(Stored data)
※
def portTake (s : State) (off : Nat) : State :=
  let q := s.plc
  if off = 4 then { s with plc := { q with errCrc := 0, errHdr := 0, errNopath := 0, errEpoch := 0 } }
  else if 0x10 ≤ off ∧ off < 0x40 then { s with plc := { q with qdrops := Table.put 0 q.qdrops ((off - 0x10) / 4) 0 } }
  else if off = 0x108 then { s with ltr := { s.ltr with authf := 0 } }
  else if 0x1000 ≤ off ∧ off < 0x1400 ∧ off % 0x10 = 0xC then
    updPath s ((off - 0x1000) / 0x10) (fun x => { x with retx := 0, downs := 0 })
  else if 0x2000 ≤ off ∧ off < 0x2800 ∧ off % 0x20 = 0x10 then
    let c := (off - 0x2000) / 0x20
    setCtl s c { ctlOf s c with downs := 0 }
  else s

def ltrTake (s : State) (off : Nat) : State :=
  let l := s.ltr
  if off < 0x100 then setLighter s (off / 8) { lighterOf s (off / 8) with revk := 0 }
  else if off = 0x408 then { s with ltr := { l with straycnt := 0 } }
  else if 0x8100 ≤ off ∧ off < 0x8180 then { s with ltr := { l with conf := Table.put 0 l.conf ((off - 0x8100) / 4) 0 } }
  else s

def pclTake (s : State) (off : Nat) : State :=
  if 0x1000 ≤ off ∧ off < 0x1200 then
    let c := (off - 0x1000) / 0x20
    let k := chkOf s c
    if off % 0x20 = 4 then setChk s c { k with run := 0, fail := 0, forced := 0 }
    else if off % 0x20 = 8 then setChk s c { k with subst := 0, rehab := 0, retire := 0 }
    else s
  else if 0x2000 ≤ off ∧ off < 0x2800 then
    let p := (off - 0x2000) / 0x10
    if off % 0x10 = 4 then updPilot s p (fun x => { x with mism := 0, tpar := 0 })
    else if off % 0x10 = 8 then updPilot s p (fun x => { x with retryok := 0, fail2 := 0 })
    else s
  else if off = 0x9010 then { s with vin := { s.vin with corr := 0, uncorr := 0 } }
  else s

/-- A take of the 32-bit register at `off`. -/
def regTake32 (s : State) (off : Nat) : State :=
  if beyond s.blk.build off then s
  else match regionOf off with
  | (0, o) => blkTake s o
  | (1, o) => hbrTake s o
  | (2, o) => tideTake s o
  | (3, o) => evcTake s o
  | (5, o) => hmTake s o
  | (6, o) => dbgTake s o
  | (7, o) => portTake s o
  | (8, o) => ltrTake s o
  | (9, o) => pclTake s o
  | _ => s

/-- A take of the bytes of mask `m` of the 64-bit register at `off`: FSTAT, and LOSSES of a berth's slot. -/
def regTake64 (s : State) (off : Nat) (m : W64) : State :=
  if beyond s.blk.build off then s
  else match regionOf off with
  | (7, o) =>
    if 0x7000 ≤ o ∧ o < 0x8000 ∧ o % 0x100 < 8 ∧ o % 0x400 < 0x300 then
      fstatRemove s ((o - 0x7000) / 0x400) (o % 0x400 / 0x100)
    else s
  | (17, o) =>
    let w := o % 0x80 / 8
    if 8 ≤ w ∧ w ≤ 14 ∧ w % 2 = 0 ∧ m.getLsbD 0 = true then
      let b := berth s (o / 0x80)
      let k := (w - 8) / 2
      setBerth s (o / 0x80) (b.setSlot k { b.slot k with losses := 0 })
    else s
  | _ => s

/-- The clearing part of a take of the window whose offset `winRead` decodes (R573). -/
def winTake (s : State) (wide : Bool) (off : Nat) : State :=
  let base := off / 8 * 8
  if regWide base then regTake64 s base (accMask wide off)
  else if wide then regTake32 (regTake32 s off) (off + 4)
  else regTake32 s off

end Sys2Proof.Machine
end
※
- [Problem requirements] Among the records above, find the lines where the word "Table" appears and copy them.

- [Exercise solution]
  else if 0x10 ≤ off ∧ off < 0x40 then { s with plc := { q with qdrops := Table.put 0 q.qdrops ((off - 0x10) / 4) 0 } }
  else if 0x8100 ≤ off ∧ off < 0x8180 then { s with ltr := { l with conf := Table.put 0 l.conf ((off - 0x8100) / 4) 0 } }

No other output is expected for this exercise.